On the civil society side, labor unions remain skeptical of the value of the Law, as they are little consulted in the due diligence process. The same applies to NGOs which, accordingly, resort to litigation as a means of developing a body of case law. 

But maybe the success of this law lies elsewhere, in the enshrinement of the ideas popularized by J. Ruggie on the governance gap triggered by globalization and the fact that national public-based legal and administrative mechanisms aimed at preventing human rights and environmental abuses are powerless to curb abuses in global supply chains.

Conclusion 

While it is far too early to outline future directions that the law on the duty of vigilance might take, it can be argued that it is currently far from satisfying its advocates’ original intents to facilitate strategic litigation and enable social change. Unraveling the political genesis of the text, as a compromise in which due diligence mechanisms were favored against a reform aimed at broadening the scope of tortious liability applicable to corporations, provides clues as to why businesses have shown little concern and cases have been so few. 

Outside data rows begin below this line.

-- ==== Sys2Proof/Laws/Display.lean ====
section
/-!
SUPPORT. The laws of the display grid and of the drawing loops (43_display.md R220, R222, R223).
-/

namespace Sys2Proof.Machine

theorem Grid.cell_setCell (g : Grid) (c c' : Fin 64) (r r' : Fin 32) (b : Bool) :
    Grid.cell (Grid.setCell g c r b) c' r' = if c' = c ∧ r' = r then b else Grid.cell g c' r' := by
  unfold Grid.cell Grid.setCell
  rw [Vector.getElem_set]
  by_cases hr : r = r'
  · subst hr
    rw [if_pos rfl, Vector.getElem_set]
    simp only [Fin.val_inj, eq_comm, and_true]
  · rw [if_neg (by simpa [Fin.val_inj] using hr), if_neg (by rintro ⟨-, rfl⟩; exact hr rfl)]

@[simp] theorem Grid.cell_unlit (c : Fin 64) (r : Fin 32) : Grid.cell Grid.unlit c r = false := by
  simp [Grid.cell, Grid.unlit]

/-- Two displays with the same cells are equal. -/
theorem Grid.ext {g g' : Grid} (h : ∀ c r, Grid.cell g c r = Grid.cell g' c r) : g = g' := by
  apply Vector.ext
  intro r hr
  apply Vector.ext
  intro c hc
  exact h ⟨c, hc⟩ ⟨r, hr⟩

theorem cell_drawCell (c c' : Fin 64) (r r' : Fin 32) (k : Canvas) :
    Grid.cell (drawCell c r k).1 c' r' =
      (Grid.cell k.1 c' r' ^^ (decide (c' = c) && decide (r' = r))) := by
  unfold drawCell
  rw [Grid.cell_setCell]
  by_cases h : c' = c ∧ r' = r
  · obtain ⟨rfl, rfl⟩ := h
    simp
  · rw [if_neg h]
    rw [← Bool.decide_and, decide_eq_false h]
    simp

/-- The eight columns of a sprite row are distinct (R223). -/
theorem spriteColumn_inj {vx : Byte} {c c' : Nat} (h : c < 8) (h' : c' < 8)
    (he : spriteColumn vx c = spriteColumn vx c') : c = c' := by
  simp only [spriteColumn, Fin.mk.injEq] at he
  omega

/-- At most 32 rows of a sprite are distinct (R223). -/
theorem spriteLine_inj {vy : Byte} {r r' : Nat} (h : r < r' + 32) (h' : r' < r + 32)
    (he : spriteLine vy r = spriteLine vy r') : r = r' := by
  simp only [spriteLine, Fin.mk.injEq] at he
  omega

/-- Drawing columns of one row: a cell is inverted when some column with bit 1 lands on it, and the
collision flag notes a lit cell under such a column. -/
theorem drawColumns_spec (vx : Byte) (line : Fin 32) (row : Byte) (cols : List Nat)
    (hlt : ∀ c ∈ cols, c < 8) (hnd : cols.Nodup) (k : Canvas) :
    (∀ c' r', Grid.cell (drawColumns vx line row cols k).1 c' r' =
      (Grid.cell k.1 c' r' ^^
        (decide (r' = line) && cols.any fun c => spriteBit row c && decide (c' = spriteColumn vx c)))) ∧
    (drawColumns vx line row cols k).2 =
      (k.2 || cols.any fun c => spriteBit row c && Grid.cell k.1 (spriteColumn vx c) line) := by
  induction cols generalizing k with
  | nil => simp [drawColumns]
  | cons c rest ih =>
    obtain ⟨hc, hnd'⟩ := List.nodup_cons.mp hnd
    have hlt' : ∀ c ∈ rest, c < 8 := fun d hd => hlt d (by simp [hd])
    have hne : ∀ d ∈ rest, spriteColumn vx d ≠ spriteColumn vx c := by
      intro d hd he
      have := spriteColumn_inj (hlt' d hd) (hlt c (by simp)) he
      exact hc (this ▸ hd)
    have ih' := ih hlt' hnd' (if spriteBit row c then drawCell (spriteColumn vx c) line k else k)
    unfold drawColumns
    cases hb : spriteBit row c with
    | false => simpa [hb] using ih'
    | true =>
      simp only [hb, if_true] at ih'
      refine ⟨fun c' r' => ?_, ?_⟩
      · rw [if_pos rfl, ih'.1, cell_drawCell]
        by_cases hl : r' = line
        · by_cases hc' : c' = spriteColumn vx c
          · have : (rest.any fun d => spriteBit row d && decide (c' = spriteColumn vx d)) = false := by
              simp only [List.any_eq_false, Bool.and_eq_true, decide_eq_true_eq, not_and]
              intro d hd _ he
              exact hne d hd (he ▸ hc')
            simp [hl, hc', hb]
            rw [← hc', this]
            simp
          · simp [hl, hc', hb]
        · simp [hl]
      · rw [if_pos rfl, ih'.2]
        have hany : (rest.any fun d => spriteBit row d &&
              Grid.cell (drawCell (spriteColumn vx c) line k).1 (spriteColumn vx d) line) =
            rest.any fun d => spriteBit row d && Grid.cell k.1 (spriteColumn vx d) line := by
          rw [Bool.eq_iff_iff]
          simp only [List.any_eq_true]
          constructor
          · rintro ⟨d, hd, h⟩
            refine ⟨d, hd, ?_⟩
            simpa [cell_drawCell, hne d hd] using h
          · rintro ⟨d, hd, h⟩
            refine ⟨d, hd, ?_⟩
            simpa [cell_drawCell, hne d hd] using h
        rw [hany]
        simp [drawCell, hb, Bool.or_assoc]

/-- A cell that a sprite's row `row`, standing at sprite row `j`, inverts (R220). -/
def rowCovers (vx vy : Byte) (row : Byte) (j : Nat) (c : Fin 64) (r : Fin 32) : Bool :=
  decide (r = spriteLine vy j) &&
    [0, 1, 2, 3, 4, 5, 6, 7].any fun b => spriteBit row b && decide (c = spriteColumn vx b)

/-- A cell that a sprite, drawn from its row `j` on, inverts (R220). -/
def spriteCovers (vx vy : Byte) (c : Fin 64) (r : Fin 32) : Nat → List Byte → Bool
  | _, [] => false
  | j, row :: rest => rowCovers vx vy row j c r || spriteCovers vx vy c r (j + 1) rest

theorem spriteCovers_iff {vx vy : Byte} {c : Fin 64} {r : Fin 32} {j : Nat} {rows : List Byte} :
    spriteCovers vx vy c r j rows = true ↔
      ∃ (d : Nat) (h : d < rows.length), rowCovers vx vy (rows[d]) (j + d) c r = true := by
  induction rows generalizing j with
  | nil => simp [spriteCovers]
  | cons row rest ih =>
    simp only [spriteCovers, Bool.or_eq_true, ih]
    constructor
    · rintro (h | ⟨d, hd, h⟩)
      · exact ⟨0, by simp, by simpa using h⟩
      · refine ⟨d + 1, by simpa using hd, ?_⟩
        simpa [Nat.add_assoc, Nat.add_comm 1 d] using h
    · rintro ⟨d, hd, h⟩
      cases d with
      | zero => exact .inl (by simpa using h)
      | succ d =>
        refine .inr ⟨d, by simpa using hd, ?_⟩
        simpa [Nat.add_assoc, Nat.add_comm 1 d] using h

/-- Drawing one row: cell and collision (R222, R223). -/
theorem drawColumns_row (vx vy : Byte) (j : Nat) (row : Byte) (k : Canvas) :
    (∀ c r, Grid.cell (drawColumns vx (spriteLine vy j) row [0, 1, 2, 3, 4, 5, 6, 7] k).1 c r =
      (Grid.cell k.1 c r ^^ rowCovers vx vy row j c r)) ∧
    ((drawColumns vx (spriteLine vy j) row [0, 1, 2, 3, 4, 5, 6, 7] k).2 = true ↔
      k.2 = true ∨ ∃ c r, rowCovers vx vy row j c r = true ∧ Grid.cell k.1 c r = true) := by
  obtain ⟨h1, h2⟩ := drawColumns_spec vx (spriteLine vy j) row [0, 1, 2, 3, 4, 5, 6, 7]
    (by decide) (by decide) k
  refine ⟨h1, ?_⟩
  rw [h2, Bool.or_eq_true]
  refine or_congr_right ?_
  simp only [List.any_eq_true, Bool.and_eq_true, rowCovers, decide_eq_true_eq]
  constructor
  · rintro ⟨b, hb, hbit, hcell⟩
    exact ⟨spriteColumn vx b, spriteLine vy j, ⟨rfl, b, hb, hbit, rfl⟩, hcell⟩
  · rintro ⟨c, r, ⟨rfl, b, hb, hbit, rfl⟩, hcell⟩
    exact ⟨b, hb, hbit, hcell⟩

/-- Drawing a whole sprite of at most 32 rows: a cell is inverted when the sprite covers it, and the
collision flag says whether a covered cell was lit (R222, R223). -/
theorem drawRows_spec (vx vy : Byte) (j : Nat) (rows : List Byte) (h : rows.length ≤ 32) (k : Canvas) :
    (∀ c r, Grid.cell (drawRows vx vy j rows k).1 c r =
      (Grid.cell k.1 c r ^^ spriteCovers vx vy c r j rows)) ∧
    ((drawRows vx vy j rows k).2 = true ↔
      k.2 = true ∨ ∃ c r, spriteCovers vx vy c r j rows = true ∧ Grid.cell k.1 c r = true) := by
  induction rows generalizing j k with
  | nil => simp [drawRows, spriteCovers]
  | cons row rest ih =>
    simp only [List.length_cons] at h
    obtain ⟨r1, r2⟩ := drawColumns_row vx vy j row k
    obtain ⟨i1, i2⟩ := ih (j + 1) (by omega)
      (drawColumns vx (spriteLine vy j) row [0, 1, 2, 3, 4, 5, 6, 7] k)
    have hdisj : ∀ c r, rowCovers vx vy row j c r = true →
        spriteCovers vx vy c r (j + 1) rest = false := by
      intro c r hr
      rw [Bool.eq_false_iff, Ne, spriteCovers_iff]
      rintro ⟨d, hd, hd'⟩
      simp only [rowCovers, Bool.and_eq_true, decide_eq_true_eq] at hr hd'
      have := spriteLine_inj (vy := vy) (r := j) (r' := j + 1 + d) (by omega) (by omega)
        (hr.1.symm.trans hd'.1)
      omega
    unfold drawRows
    refine ⟨fun c r => ?_, ?_⟩
    · rw [i1, r1, spriteCovers]
      cases hr : rowCovers vx vy row j c r with
      | false => simp
      | true => simp [hdisj c r hr]
    · rw [i2, r2, or_assoc]
      refine or_congr_right ?_
      simp only [spriteCovers, Bool.or_eq_true]
      constructor
      · rintro (⟨c, r, hr, hk⟩ | ⟨c, r, hr, hk⟩)
        · exact ⟨c, r, .inl hr, hk⟩
        · refine ⟨c, r, .inr hr, ?_⟩
          rw [r1] at hk
          have : rowCovers vx vy row j c r = false := by
            by_contra hne
            rw [hdisj c r (by simpa using hne)] at hr
            cases hr
          simpa [this] using hk
      · rintro ⟨c, r, hr | hr, hk⟩
        · exact .inl ⟨c, r, hr, hk⟩
        · refine .inr ⟨c, r, hr, ?_⟩
          have : rowCovers vx vy row j c r = false := by
            by_contra hne
            rw [hdisj c r (by simpa using hne)] at hr
            cases hr
          rw [r1, this]
          simpa using hk

end Sys2Proof.Machine
end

These insights might be of help considering the recent adoption of the CSDDD. The directive was watered down throughout the negotiations in which business lobbies had the upper hand: the result is a text with a reduced scope and no personal liability of executives. Though, the very fact these laws faced so much resistance show there is something at stake. Whether mandatory human rights due diligence leads to effective improvement of workers’ conditions on the ground remains to be demonstrated.